===== Data to examine =====

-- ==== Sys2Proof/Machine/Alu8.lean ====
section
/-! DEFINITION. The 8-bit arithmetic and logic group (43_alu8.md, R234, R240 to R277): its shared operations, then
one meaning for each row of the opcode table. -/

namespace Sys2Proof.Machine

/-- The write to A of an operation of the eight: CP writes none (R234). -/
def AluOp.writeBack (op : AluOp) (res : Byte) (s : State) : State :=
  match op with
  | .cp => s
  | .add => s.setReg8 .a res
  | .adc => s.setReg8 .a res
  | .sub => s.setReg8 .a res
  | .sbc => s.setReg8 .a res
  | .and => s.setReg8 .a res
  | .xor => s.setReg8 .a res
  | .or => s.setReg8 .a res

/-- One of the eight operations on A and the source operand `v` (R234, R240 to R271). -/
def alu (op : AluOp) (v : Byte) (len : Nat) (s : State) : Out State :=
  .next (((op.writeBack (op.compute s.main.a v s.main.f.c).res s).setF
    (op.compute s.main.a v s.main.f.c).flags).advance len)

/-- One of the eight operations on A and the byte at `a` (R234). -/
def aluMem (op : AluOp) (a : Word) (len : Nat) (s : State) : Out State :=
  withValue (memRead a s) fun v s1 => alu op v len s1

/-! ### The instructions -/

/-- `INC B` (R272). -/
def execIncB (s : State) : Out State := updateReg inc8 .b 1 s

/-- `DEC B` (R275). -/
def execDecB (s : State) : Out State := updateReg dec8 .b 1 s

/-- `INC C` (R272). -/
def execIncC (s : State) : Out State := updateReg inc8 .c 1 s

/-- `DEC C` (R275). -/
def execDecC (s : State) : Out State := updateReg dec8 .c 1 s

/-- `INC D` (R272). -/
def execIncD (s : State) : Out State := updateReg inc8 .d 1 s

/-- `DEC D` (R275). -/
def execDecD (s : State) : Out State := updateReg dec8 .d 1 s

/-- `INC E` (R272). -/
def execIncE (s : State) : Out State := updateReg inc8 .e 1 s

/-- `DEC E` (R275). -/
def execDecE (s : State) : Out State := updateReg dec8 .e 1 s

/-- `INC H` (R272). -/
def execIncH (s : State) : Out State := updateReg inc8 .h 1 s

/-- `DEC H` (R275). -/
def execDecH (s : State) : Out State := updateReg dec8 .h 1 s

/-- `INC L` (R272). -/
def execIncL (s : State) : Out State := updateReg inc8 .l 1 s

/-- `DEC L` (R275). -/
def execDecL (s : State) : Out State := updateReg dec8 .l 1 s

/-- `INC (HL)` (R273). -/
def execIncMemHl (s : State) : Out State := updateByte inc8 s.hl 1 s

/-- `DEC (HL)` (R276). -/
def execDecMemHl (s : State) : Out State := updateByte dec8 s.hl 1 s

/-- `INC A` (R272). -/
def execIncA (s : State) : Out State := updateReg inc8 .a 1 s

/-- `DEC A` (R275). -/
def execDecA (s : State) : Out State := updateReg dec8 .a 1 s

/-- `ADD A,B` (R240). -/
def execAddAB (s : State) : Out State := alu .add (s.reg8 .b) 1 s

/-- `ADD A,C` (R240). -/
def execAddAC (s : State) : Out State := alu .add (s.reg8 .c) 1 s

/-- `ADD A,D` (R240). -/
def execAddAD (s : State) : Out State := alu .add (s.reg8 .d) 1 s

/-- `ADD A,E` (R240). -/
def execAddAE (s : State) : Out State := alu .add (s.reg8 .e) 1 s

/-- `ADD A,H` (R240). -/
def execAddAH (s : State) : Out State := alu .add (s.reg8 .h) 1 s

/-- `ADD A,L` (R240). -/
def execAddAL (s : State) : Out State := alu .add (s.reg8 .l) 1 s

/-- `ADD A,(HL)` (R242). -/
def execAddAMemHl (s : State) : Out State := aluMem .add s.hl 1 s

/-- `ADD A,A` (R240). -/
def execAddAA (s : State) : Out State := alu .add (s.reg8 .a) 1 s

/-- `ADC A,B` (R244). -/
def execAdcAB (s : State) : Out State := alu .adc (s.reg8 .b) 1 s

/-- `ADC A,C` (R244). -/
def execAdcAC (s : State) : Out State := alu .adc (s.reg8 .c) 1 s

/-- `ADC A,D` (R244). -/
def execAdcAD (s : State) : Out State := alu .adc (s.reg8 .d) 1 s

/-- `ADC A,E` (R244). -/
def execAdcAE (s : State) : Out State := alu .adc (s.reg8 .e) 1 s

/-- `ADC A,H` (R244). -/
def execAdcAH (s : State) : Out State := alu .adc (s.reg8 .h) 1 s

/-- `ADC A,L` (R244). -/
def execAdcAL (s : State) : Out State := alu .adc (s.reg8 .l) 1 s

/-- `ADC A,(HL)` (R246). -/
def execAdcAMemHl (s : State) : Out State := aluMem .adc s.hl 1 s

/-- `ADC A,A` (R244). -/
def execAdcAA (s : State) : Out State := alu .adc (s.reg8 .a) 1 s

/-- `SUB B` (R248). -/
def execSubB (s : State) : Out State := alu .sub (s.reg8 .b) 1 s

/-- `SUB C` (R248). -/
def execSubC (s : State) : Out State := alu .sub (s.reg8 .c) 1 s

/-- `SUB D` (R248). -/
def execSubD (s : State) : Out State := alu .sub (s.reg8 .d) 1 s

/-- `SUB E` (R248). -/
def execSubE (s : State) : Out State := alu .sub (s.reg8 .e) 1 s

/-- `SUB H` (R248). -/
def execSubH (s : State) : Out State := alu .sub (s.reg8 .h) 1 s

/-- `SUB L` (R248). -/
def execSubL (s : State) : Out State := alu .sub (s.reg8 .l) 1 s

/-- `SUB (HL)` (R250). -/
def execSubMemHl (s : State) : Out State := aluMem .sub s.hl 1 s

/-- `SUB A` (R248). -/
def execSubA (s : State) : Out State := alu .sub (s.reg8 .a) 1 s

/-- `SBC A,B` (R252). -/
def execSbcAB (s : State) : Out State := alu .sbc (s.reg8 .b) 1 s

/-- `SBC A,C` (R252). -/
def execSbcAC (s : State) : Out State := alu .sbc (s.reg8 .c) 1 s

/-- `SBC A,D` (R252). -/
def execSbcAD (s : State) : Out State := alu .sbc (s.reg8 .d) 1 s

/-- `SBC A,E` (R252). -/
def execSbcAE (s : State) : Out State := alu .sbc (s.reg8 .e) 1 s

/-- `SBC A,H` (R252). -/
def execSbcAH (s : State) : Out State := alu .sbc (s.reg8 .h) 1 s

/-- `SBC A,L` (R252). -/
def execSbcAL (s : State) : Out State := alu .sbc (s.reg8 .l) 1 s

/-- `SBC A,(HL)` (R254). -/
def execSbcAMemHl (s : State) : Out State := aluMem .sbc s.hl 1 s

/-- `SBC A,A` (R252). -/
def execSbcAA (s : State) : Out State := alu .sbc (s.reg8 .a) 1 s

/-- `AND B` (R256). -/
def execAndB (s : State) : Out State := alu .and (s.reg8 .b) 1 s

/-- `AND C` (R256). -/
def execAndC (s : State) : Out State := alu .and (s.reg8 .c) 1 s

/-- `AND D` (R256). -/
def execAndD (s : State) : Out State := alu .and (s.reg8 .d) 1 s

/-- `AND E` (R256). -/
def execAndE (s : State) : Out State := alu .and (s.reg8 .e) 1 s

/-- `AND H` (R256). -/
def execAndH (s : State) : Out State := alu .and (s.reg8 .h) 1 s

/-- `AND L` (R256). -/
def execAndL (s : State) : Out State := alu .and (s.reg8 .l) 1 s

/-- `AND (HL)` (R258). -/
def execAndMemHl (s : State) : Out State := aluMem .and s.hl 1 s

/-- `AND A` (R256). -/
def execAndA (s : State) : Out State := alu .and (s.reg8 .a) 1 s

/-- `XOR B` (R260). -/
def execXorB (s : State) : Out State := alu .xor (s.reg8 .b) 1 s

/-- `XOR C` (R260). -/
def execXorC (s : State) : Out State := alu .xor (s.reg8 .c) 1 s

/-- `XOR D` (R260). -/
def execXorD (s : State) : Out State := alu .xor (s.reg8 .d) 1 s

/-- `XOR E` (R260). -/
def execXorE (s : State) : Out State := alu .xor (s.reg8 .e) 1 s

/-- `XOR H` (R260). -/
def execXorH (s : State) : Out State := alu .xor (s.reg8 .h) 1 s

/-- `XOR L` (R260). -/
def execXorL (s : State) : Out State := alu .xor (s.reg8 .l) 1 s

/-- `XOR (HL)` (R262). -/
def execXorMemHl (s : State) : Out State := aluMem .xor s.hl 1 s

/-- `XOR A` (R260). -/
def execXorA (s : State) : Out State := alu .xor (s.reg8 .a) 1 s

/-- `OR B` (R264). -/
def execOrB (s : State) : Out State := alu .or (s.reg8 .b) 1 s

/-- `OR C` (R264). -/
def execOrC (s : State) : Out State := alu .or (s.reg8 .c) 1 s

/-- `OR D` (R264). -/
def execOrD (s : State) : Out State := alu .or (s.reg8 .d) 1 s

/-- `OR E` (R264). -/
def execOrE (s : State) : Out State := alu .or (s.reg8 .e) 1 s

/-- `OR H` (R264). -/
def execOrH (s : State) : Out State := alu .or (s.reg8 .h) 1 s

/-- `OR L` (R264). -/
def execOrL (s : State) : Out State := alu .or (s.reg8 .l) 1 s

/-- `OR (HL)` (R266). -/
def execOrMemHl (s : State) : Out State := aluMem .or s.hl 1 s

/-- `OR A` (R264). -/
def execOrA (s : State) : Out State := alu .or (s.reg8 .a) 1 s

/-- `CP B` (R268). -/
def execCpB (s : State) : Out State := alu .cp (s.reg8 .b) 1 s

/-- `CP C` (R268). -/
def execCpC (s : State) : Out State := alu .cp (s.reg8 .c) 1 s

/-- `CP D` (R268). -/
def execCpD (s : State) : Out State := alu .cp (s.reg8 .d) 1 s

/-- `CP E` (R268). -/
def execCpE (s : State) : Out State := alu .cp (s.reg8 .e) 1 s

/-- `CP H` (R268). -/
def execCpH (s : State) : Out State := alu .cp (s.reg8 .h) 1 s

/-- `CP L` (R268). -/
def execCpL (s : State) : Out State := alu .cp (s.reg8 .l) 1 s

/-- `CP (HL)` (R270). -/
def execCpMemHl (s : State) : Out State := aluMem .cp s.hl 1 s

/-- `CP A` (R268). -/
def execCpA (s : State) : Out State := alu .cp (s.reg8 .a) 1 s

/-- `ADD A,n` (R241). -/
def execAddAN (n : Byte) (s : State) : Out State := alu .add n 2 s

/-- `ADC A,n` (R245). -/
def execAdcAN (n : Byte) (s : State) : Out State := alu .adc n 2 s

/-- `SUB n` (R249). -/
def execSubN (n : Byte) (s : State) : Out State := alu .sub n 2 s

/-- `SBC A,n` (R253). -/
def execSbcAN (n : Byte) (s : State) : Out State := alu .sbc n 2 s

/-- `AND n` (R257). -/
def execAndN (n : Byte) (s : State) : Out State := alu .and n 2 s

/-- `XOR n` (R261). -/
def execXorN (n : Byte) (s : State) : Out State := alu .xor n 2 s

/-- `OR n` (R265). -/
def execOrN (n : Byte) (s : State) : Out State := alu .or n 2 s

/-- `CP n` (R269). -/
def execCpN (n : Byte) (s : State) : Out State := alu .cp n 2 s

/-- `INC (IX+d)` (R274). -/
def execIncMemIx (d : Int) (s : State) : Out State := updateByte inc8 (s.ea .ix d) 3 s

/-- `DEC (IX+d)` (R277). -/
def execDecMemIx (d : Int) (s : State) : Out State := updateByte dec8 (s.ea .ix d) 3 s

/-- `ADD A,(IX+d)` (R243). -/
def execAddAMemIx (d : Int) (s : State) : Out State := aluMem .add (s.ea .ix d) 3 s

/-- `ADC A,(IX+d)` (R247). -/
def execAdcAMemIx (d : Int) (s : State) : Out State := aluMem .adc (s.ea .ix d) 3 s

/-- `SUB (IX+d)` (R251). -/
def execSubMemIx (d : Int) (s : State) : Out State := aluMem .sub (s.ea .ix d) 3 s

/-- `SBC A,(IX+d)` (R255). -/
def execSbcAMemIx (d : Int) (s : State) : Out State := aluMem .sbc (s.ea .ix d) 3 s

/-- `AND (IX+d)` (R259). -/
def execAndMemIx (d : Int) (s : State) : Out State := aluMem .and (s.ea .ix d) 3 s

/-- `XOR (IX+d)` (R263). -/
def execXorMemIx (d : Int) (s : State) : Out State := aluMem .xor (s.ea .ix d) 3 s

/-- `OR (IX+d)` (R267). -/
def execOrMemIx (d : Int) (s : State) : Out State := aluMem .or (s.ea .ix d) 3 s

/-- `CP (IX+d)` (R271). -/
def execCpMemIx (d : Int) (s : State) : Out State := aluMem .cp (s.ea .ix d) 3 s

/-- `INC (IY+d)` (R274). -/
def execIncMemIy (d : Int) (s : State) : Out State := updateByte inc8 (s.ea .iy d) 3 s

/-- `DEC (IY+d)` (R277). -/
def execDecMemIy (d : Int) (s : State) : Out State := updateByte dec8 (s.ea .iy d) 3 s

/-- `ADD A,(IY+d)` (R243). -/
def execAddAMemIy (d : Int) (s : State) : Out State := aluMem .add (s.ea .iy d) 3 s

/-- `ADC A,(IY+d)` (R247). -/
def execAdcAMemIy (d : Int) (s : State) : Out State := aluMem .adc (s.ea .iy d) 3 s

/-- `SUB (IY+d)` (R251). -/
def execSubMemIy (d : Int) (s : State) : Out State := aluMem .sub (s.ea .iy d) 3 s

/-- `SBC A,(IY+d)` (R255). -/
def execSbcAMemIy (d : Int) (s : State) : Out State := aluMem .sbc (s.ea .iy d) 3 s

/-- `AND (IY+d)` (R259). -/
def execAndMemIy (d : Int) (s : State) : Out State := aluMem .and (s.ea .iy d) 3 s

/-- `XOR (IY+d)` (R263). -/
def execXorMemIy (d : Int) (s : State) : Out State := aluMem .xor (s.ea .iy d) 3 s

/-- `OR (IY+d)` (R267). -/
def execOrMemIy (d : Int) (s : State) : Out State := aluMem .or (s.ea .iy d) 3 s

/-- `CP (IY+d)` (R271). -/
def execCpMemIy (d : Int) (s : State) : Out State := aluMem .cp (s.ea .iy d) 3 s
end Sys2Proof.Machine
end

=====

Work task – Would you count the lines in the data that include the word "main" and reply with only the number?

Solution to this problem – 2